### [THE PROBLEM]
Only a slice of the listing below is wanted. Retype the lines from the one containing "last0 := some m" through the one containing "last1 := some m", exactly, both ends included.

### [EXERCISE INPUT]
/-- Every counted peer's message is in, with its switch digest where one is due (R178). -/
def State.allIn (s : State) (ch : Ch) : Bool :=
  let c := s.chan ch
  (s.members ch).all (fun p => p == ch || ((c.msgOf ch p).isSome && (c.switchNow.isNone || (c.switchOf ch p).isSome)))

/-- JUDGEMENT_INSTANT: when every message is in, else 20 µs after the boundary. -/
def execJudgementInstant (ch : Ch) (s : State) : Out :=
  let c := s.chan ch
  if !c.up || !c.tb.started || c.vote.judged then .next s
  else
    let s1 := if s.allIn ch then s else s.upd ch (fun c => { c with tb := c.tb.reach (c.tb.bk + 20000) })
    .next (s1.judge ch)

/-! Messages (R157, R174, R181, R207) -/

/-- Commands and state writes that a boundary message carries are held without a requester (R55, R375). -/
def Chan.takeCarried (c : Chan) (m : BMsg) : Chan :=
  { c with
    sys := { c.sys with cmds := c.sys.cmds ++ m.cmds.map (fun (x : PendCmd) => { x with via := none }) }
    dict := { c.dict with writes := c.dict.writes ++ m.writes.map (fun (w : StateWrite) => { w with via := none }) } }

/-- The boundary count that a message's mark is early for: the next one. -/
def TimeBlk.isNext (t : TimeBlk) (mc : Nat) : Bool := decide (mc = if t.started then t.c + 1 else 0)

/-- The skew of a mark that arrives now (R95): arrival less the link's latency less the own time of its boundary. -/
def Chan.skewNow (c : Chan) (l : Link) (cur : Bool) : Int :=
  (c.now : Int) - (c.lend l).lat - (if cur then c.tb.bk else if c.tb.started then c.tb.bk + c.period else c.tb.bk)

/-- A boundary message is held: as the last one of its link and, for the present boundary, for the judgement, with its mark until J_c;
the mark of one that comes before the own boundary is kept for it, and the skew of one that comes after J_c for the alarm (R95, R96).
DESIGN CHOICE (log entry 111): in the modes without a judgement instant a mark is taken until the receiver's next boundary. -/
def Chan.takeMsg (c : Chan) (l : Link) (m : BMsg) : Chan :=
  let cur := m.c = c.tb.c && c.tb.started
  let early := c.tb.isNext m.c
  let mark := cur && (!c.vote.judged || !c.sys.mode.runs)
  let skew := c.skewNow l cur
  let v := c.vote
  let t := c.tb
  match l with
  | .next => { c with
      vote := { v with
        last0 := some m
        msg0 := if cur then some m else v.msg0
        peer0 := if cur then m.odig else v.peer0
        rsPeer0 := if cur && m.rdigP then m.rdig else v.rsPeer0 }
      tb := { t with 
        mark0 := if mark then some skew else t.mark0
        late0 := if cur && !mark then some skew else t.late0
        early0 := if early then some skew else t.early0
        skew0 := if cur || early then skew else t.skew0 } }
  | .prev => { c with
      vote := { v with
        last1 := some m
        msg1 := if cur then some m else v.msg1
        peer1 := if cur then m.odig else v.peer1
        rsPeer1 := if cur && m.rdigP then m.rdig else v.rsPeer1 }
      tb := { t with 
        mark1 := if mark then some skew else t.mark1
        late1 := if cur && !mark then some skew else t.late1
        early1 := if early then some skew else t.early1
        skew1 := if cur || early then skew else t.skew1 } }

### [ANSWER FOR THIS EXERCISE]
        last0 := some m
        msg0 := if cur then some m else v.msg0
        peer0 := if cur then m.odig else v.peer0
        rsPeer0 := if cur && m.rdigP then m.rdig else v.rsPeer0 }
      tb := { t with 
        mark0 := if mark then some skew else t.mark0
        late0 := if cur && !mark then some skew else t.late0
        early0 := if early then some skew else t.early0
        skew0 := if cur || early then skew else t.skew0 } }
  | .prev => { c with
      vote := { v with
        last1 := some m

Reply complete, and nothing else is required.